#### [Problem description]
Go from the first line below to the one with "1, 0, 0]) 3) 0 5))" and print each line exactly.

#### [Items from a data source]
theorem test_witness_CalendarCommands :
    Wit (wAt 0 false) (fun s => s.takes 0 (wSched 2 1 2) 8 ∧ fld (argWord (wSched 2 1 2) 0) 0 2 = 0 ∧ schedKind (fld (argWord (wSched 2 1 2) 0) 8 4) = some .user
      ∧ (s.position (argWord (wSched 2 1 2) 1) (argWord (wSched 2 1 2) 2) (argWord (wSched 2 1 2) 3)).toOption = some (wPos 1)
      ∧ (s.position (argWord (wSched 2 1 2) 4) (argWord (wSched 2 1 2) 5) (argWord (wSched 2 1 2) 6)).toOption = some (wPos 2)
      ∧ fld (argWord (wSched 2 1 2) 0) 24 8 = 0 ∧ s.freeCal = some 0
      ∧ s.judge (s.time.instant (wPos 1)) (some (s.time.instant (wPos 2))) = .ok ∧ s.judge (s.time.instant (wPos 2)) (some (s.time.instant (wPos 1))) = .emptyHeld)
    ∧ Wit (wAt 1 false) (fun s => s.judge (s.time.instant (wPos 1)) (some (s.time.instant (wPos 2))) = .late ∧ s.freeCal = some 0)
    ∧ Wit (wAt 2 false) (fun s => s.judge (s.time.instant (wPos 1)) (some (s.time.instant (wPos 2))) = .dropped ∧ fld (argWord (wSched 2 1 2) 0) 24 8 = 0)
    ∧ Wit (wAt 0 true) (fun s => (s.judge (s.time.instant (wPos 1)) (some (s.time.instant (wPos 2)))).holds = true)
    ∧ schedKind 3 = some .hostEvent ∧ CalKind.window .hostEvent = false
    ∧ Wit (wCal (wEntry .user 9 none) 0) (fun s => s.takes 0 (wReq 2 [1, 0, 0, 0, 0, 0, 0, 0x00050000]) 8 ∧ fld (argWord (wReq 2 [1, 0, 0, 0, 0, 0, 0, 0x00050000]) 0) 0 2 = 1
      ∧ s.cal? (fld (argWord (wReq 2 [1, 0, 0, 0, 0, 0, 0, 0x00050000]) 7) 16 10) = some (wEntry .user 9 none) ∧ s.cal? 1023 = none)
    ∧ Wit (wAt 0 false) (fun s => s.takes 0 (wReq 1 [0x00800000, 0, 5, 0]) 3 ∧ (s.position 0x00800000 0 5).toOption = some (wPos 5) ∧ s.time.now < s.time.instant (wPos 5)
      ∧ s.freeCal = some 0)
    ∧ Wit (wAt 0 false) (fun s => s.takes 0 (wCommit 1 [0x00100000, 1, 0, 0]) (4 + 2 * min 24 (fld (argWord (wCommit 1 [0x00100000, 1, 0, 0]) 3) 0 5))
      ∧ fld (argWord (wCommit 1 [0x00100000, 1, 0, 0]) 3) 0 5 = 1
      ∧ commitRefuses ((argWord (wCommit 1 [0x00100000, 1, 0, 0]) 4).setWidth 24) = false
      ∧ commitRefuses ((argWord (wCommit 1 [0x00000040, 1, 0, 0]) 4).setWidth 24) = true
      ∧ s.takes 0 (wCommit 0 [0, 0, 0, 0]) (4 + 2 * min 24 (fld (argWord (wCommit 0 [0, 0, 0, 0]) 3) 0 5)) ∧ fld (argWord (wCommit 0 [0, 0, 0, 0]) 3) 0 5 = 0
      ∧ s.takes 0 (wReq 13 ([0x00800000, 0, 5, 25] ++ List.replicate 48 0)) (4 + 2 * min 24 25) ∧ fld (25 : Word) 0 5 = 25) := by
  simp only [Wit, State.takes, State.serves, fullRequest]; and_intros <;> decide +kernel

theorem test_witness_CalibrationAndDiagnosticCommands :
    Wit (wReg 0x10 0x01 0x100) (fun s => s.takes 0 (wReq 1 [0, 0, 0, 0]) 1 ∧ s.calHeld = false ∧ s.takes 0 (wReq 1 [0x00010000, 0, 0, 0]) 1
      ∧ bit (argWord (wReq 1 [0x00010000, 0, 0, 0]) 0) (16 + (0 : Fin 16).val) = true ∧ (s.port 0).cal.running = false ∧ (s.port 0).tdr.running = false
      ∧ bit (argWord (wReq 1 [1, 0, 0, 0]) 0) (0 : Fin 4).val = true ∧ (s.reach 0).calRun = false ∧ reachOf 0 = 0 ∧ s.enabled 0 = true
      ∧ fld (argWord (wReq 1 [15, 0, 0, 0]) 0) 0 4 = (15 : Fin 16).val ∧ s.enabled 15 = false ∧ s.unforced ∧ s.safeBlock (portBlock 15) = false)
    ∧ Wit (wRun.modTdr 0 (fun t => { t with running := true })) (fun s => s.takes 0 (wReq 1 [0, 0, 0, 0]) 1 ∧ (s.port 0).tdr.running = true)
    ∧ Wit (wLink .loconUp (some .l50a) true) (fun s => s.takes 0 (wReq 1 [0x100, 0, 0, 0]) 1 ∧ fld (argWord (wReq 1 [0x100, 0, 0, 0]) 0) 8 2 = 1
      ∧ fld (argWord (wReq 1 [0x200, 0, 0, 0]) 0) 8 2 = 2 ∧ (s.port 0).link.state = .loconUp ∧ (s.port 0).quiet.state = .active)
    ∧ Wit (wRun.modQuiet 0 (fun q => { q with state := .quiet })) (fun s => s.takes 0 (wReq 1 [0x100, 0, 0, 0]) 1 ∧ (s.port 0).quiet.state ≠ .active)
    ∧ Wit (wWait (.diagWatch 0) wRun) (fun s => s.clocked = true ∧ s.waiting (isWatch 0) = some 2) := by
  simp only [Wit, State.takes, State.serves, fullRequest, State.unforced]; and_intros <;> decide +kernel

/-- Port 0 up with key 63 in use. -/
def wKey : State := { (wLink .loconUp (some .l50a) true).modTow 0 (fun t => { t with keyInUse := some 63 }) with keys := { keys := [(0, 1), (63, 2)] } }

theorem test_witness_KeyJournalAndTestCommands :
    Wit { wRun with keys := { zeroising := some 1 } } (fun s => s.takes 0 (wReq 2 [63, 0, 0, 0, 0, 0, 0, 0]) 7 ∧ s.keys.zeroising = some 1)
    ∧ Wit wKey (fun s => s.takes 0 (wReq 2 [63, 0, 0, 0, 0, 0, 0, 0]) 7 ∧ s.keys.zeroising = none ∧ s.keyInUse 63 = true ∧ s.keyInUse 0 = false ∧ s.otp.kek = true
      ∧ s.takes 0 (wReq 1 [64, 0, 0, 0]) 1 ∧ 64 ≤ fld (argWord (wReq 1 [64, 0, 0, 0]) 0) 0 8 ∧ fld (argWord (wReq 1 [254, 0, 0, 0]) 0) 0 8 < 255
      ∧ s.keyInUse 1 = false ∧ s.keys.key? 1 = none ∧ (s.keys.key? 0).isSome = true)
    ∧ Wit wRun (fun s => s.takes 0 (wReq 1 [255, 0, 0, 0]) 1 ∧ fld (argWord (wReq 1 [255, 0, 0, 0]) 0) 0 8 = 255 ∧ ∀ j < 64, s.keyInUse j = false)
    ∧ Wit (wSup (fun u => { u with pfailFrozen := true })) (fun s => s.takes 0 (wReq 0 []) 0 ∧ s.sup.pfailFrozen = true)
    ∧ Wit { wRun with journal := { taken := some (true, 7) } } (fun s => s.takes 0 (wReq 0 []) 0 ∧ s.sup.pfailFrozen = false ∧ s.journal.taken = some (true, 7)
      ∧ s.takes 0 (wReq 1 [0, 223, 0, 0]) 2)
    ∧ Wit wRun (fun s => s.takes 0 (wReq 1 [0, 67, 0, 0]) 2 ∧ s.journal.taken = none ∧ fld (argWord (wReq 1 [0, 67, 0, 0]) 0) 0 4 = 0
      ∧ 68 ≤ (argWord (wReq 1 [0, 68, 0, 0]) 1).toNat ∧ (0 : Fin 68).val = 0 ∧ s.bank 0 = .inService 0 ∧ s.mayRotate = true ∧ s.lowestSpare = some 64
      ∧ s.bank 67 = .spare)
    ∧ Wit wRun (fun s => s.takes 0 (wReq 1 [1, 15, 0, 0]) 2 ∧ 16 ≤ (argWord (wReq 1 [1, 16, 0, 0]) 1).toNat ∧ (s.port 15).test.running = false ∧ s.testHeld = false
      ∧ s.governor 15 = none ∧ (∀ i < 106, elementOf i ∉ ([] : List Element)) ∧ elementOf 105 ∈ [elementOf 105] ∧ ∀ j < 105, elementOf j ∉ [elementOf 105])
    ∧ Wit { wRun with cal := { wRun.cal with level := 1 } } (fun s => s.takes 0 (wReq 1 [1, 15, 0, 0]) 2 ∧ s.testHeld = true ∧ (s.port 15).test.running = false)
    ∧ Wit wRun (fun s => s.takes 0 (wReq 1 [2, 15, 0, 0]) 2 ∧ s.loopOk 15 = true ∧ s.takes 0 (wReq 1 [3, 0, 0, 0]) 2 ∧ s.lbistOk = true ∧ s.keys.zeroising = none)
    ∧ Wit (wReg 0x1F 0x01 0x100) (fun s => s.takes 0 (wReq 1 [2, 15, 0, 0]) 2 ∧ s.loopOk 15 = false ∧ s.lbistOk = false)
    ∧ Wit (wWait (.bistPortTest 15) wRun) (fun s => s.clocked = true ∧ s.waiting (isPortTest 15) = some 2) := by
  simp only [Wit, State.takes, State.serves, fullRequest]; and_intros <;> decide +kernel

#### [Reply to the task]
theorem test_witness_CalendarCommands :
    Wit (wAt 0 false) (fun s => s.takes 0 (wSched 2 1 2) 8 ∧ fld (argWord (wSched 2 1 2) 0) 0 2 = 0 ∧ schedKind (fld (argWord (wSched 2 1 2) 0) 8 4) = some .user
      ∧ (s.position (argWord (wSched 2 1 2) 1) (argWord (wSched 2 1 2) 2) (argWord (wSched 2 1 2) 3)).toOption = some (wPos 1)
      ∧ (s.position (argWord (wSched 2 1 2) 4) (argWord (wSched 2 1 2) 5) (argWord (wSched 2 1 2) 6)).toOption = some (wPos 2)
      ∧ fld (argWord (wSched 2 1 2) 0) 24 8 = 0 ∧ s.freeCal = some 0
      ∧ s.judge (s.time.instant (wPos 1)) (some (s.time.instant (wPos 2))) = .ok ∧ s.judge (s.time.instant (wPos 2)) (some (s.time.instant (wPos 1))) = .emptyHeld)
    ∧ Wit (wAt 1 false) (fun s => s.judge (s.time.instant (wPos 1)) (some (s.time.instant (wPos 2))) = .late ∧ s.freeCal = some 0)
    ∧ Wit (wAt 2 false) (fun s => s.judge (s.time.instant (wPos 1)) (some (s.time.instant (wPos 2))) = .dropped ∧ fld (argWord (wSched 2 1 2) 0) 24 8 = 0)
    ∧ Wit (wAt 0 true) (fun s => (s.judge (s.time.instant (wPos 1)) (some (s.time.instant (wPos 2)))).holds = true)
    ∧ schedKind 3 = some .hostEvent ∧ CalKind.window .hostEvent = false
    ∧ Wit (wCal (wEntry .user 9 none) 0) (fun s => s.takes 0 (wReq 2 [1, 0, 0, 0, 0, 0, 0, 0x00050000]) 8 ∧ fld (argWord (wReq 2 [1, 0, 0, 0, 0, 0, 0, 0x00050000]) 0) 0 2 = 1
      ∧ s.cal? (fld (argWord (wReq 2 [1, 0, 0, 0, 0, 0, 0, 0x00050000]) 7) 16 10) = some (wEntry .user 9 none) ∧ s.cal? 1023 = none)
    ∧ Wit (wAt 0 false) (fun s => s.takes 0 (wReq 1 [0x00800000, 0, 5, 0]) 3 ∧ (s.position 0x00800000 0 5).toOption = some (wPos 5) ∧ s.time.now < s.time.instant (wPos 5)
      ∧ s.freeCal = some 0)
    ∧ Wit (wAt 0 false) (fun s => s.takes 0 (wCommit 1 [0x00100000, 1, 0, 0]) (4 + 2 * min 24 (fld (argWord (wCommit 1 [0x00100000, 1, 0, 0]) 3) 0 5))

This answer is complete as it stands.